theorem decodeBytes_word {w : Nat} (rest : List Byte) (lt : w < 2 ^ 32) (e : w % 2 = 1) :
    decodeBytes (wordBytes 4 w ++ rest) = some (decode32 w, 4) := by
  have low : w % 256 + 256 * (w / 256 % 256) = w % 65536 := by omega
  have high : w / 256 / 256 % 256 + 256 * (w / 256 / 256 / 256 % 256) = w / 65536 := by omega
  have odd : w % 65536 % 2 = 1 := by omega
  have value : w % 65536 % 65536 + 65536 * (w / 65536 % 65536) = w := by omega
  simp only [wordBytes, List.cons_append, List.nil_append, decodeBytes, BitVec.toNat_ofNat, Nat.reducePow, low, high, odd, value, decode,
    Nat.one_ne_zero, if_false]

theorem ReadsBack.bytes {i : Instr} (h : ReadsBack i) (rest : List Byte) :
    ∃ bs, encodeBytes i = some bs ∧ (bs.length = 2 ∨ bs.length = 4) ∧ decodeBytes (bs ++ rest) = some (.ok i, bs.length) := by
  unfold encodeBytes
  obtain ⟨w, e, lt, even, dec⟩ | ⟨w, e, lt, odd, dec⟩ := h
  · exact ⟨wordBytes 2 w, by simp only [e, Option.map_some], .inl rfl, by rw [decodeBytes_halfword rest lt even, dec]; rfl⟩
  · exact ⟨wordBytes 4 w, by simp only [e, Option.map_some], .inr rfl, by rw [decodeBytes_word rest lt odd, dec]; rfl⟩

/-! ### By class (R141 to R143): it is enough to decode any word whose fields read as the instruction's and whose other bits are
the base's. -/

/-- Does the word of a base and fields have n bits, and k in its low bits? -/
def formed (n k : Nat) (base : Nat) (fs : List Field) : Bool := placed n base fs && clear 0 3 fs && bits base 0 3 == k

/-- The claim about one word that is left for each instruction. -/
def Decodes (dec : Nat → Decoded) (i : Instr) (base : Nat) (fs : List Field) : Prop :=
  ∀ w, (∀ lo m, clear lo m fs = true → bits w lo m = bits base lo m) → Reads w fs → dec w = .ok i

theorem Decodes.word {dec : Nat → Decoded} {i : Instr} {base n k : Nat} {fs : List Field} (f : formed n k base fs = true)
    (d : Decodes dec i base fs) : word base fs < 2 ^ n ∧ bits (word base fs) 0 3 = k ∧ dec (word base fs) = .ok i := by
  simp only [formed, Bool.and_eq_true, beq_iff_eq] at f
  obtain ⟨⟨p, c⟩, low⟩ := f
  exact ⟨word_lt p, (bits_word p c).trans low, d _ (fun _ _ => bits_word p) (reads_word p)⟩

theorem of_R {i : Instr} {w : Nat} (base : Nat) (fs : List Field) (e : encode i = some (32, w)) (m : w = word base fs)
    (f : formed 32 1 base fs = true) (d : Decodes decodeR i base fs) : ReadsBack i := by
  subst m
  obtain ⟨lt, low, dec⟩ := d.word f
  have cls : bits (word base fs) 1 2 = 0 := by simp only [bits] at low ⊢; omega
  exact .inr ⟨_, e, lt, by simp only [bits] at low; omega, by simpa only [decode32, cls] using dec⟩

theorem of_I {i : Instr} {w : Nat} (base : Nat) (fs : List Field) (e : encode i = some (32, w)) (m : w = word base fs)
    (f : formed 32 3 base fs = true) (d : Decodes decodeI i base fs) : ReadsBack i := by
  subst m
  obtain ⟨lt, low, dec⟩ := d.word f
  have cls : bits (word base fs) 1 2 = 1 := by simp only [bits] at low ⊢; omega
  exact .inr ⟨_, e, lt, by simp only [bits] at low; omega, by simpa only [decode32, cls] using dec⟩

theorem of_L {i : Instr} {w : Nat} (base : Nat) (fs : List Field) (e : encode i = some (32, w)) (m : w = word base fs)
    (f : formed 32 5 base fs = true) (d : Decodes decodeL i base fs) : ReadsBack i := by
  subst m
  obtain ⟨lt, low, dec⟩ := d.word f
  have cls : bits (word base fs) 1 2 = 2 := by simp only [bits] at low ⊢; omega
  exact .inr ⟨_, e, lt, by simp only [bits] at low; omega, by simpa only [decode32, cls] using dec⟩

theorem of_M {i : Instr} {w : Nat} (base : Nat) (fs : List Field) (e : encode i = some (32, w)) (m : w = word base fs)
    (f : formed 32 7 base fs = true) (d : Decodes decodeM i base fs) : ReadsBack i := by
  subst m
  obtain ⟨lt, low, dec⟩ := d.word f
  have cls : bits (word base fs) 1 2 = 3 := by simp only [bits] at low ⊢; omega
  exact .inr ⟨_, e, lt, by simp only [bits] at low; omega, by simpa only [decode32, cls] using dec⟩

* Problem requirements
Copy exactly the stretch of data above from the line with "other bits are" through the line with "obtain ⟨⟨p, c⟩, low⟩ := f", and omit all other lines.

* Problem solution
/-! ### By class (R141 to R143): it is enough to decode any word whose fields read as the instruction's and whose other bits are
the base's. -/

/-- Does the word of a base and fields have n bits, and k in its low bits? -/
def formed (n k : Nat) (base : Nat) (fs : List Field) : Bool := placed n base fs && clear 0 3 fs && bits base 0 3 == k

/-- The claim about one word that is left for each instruction. -/
def Decodes (dec : Nat → Decoded) (i : Instr) (base : Nat) (fs : List Field) : Prop :=
  ∀ w, (∀ lo m, clear lo m fs = true → bits w lo m = bits base lo m) → Reads w fs → dec w = .ok i

theorem Decodes.word {dec : Nat → Decoded} {i : Instr} {base n k : Nat} {fs : List Field} (f : formed n k base fs = true)
    (d : Decodes dec i base fs) : word base fs < 2 ^ n ∧ bits (word base fs) 0 3 = k ∧ dec (word base fs) = .ok i := by
  simp only [formed, Bool.and_eq_true, beq_iff_eq] at f
  obtain ⟨⟨p, c⟩, low⟩ := f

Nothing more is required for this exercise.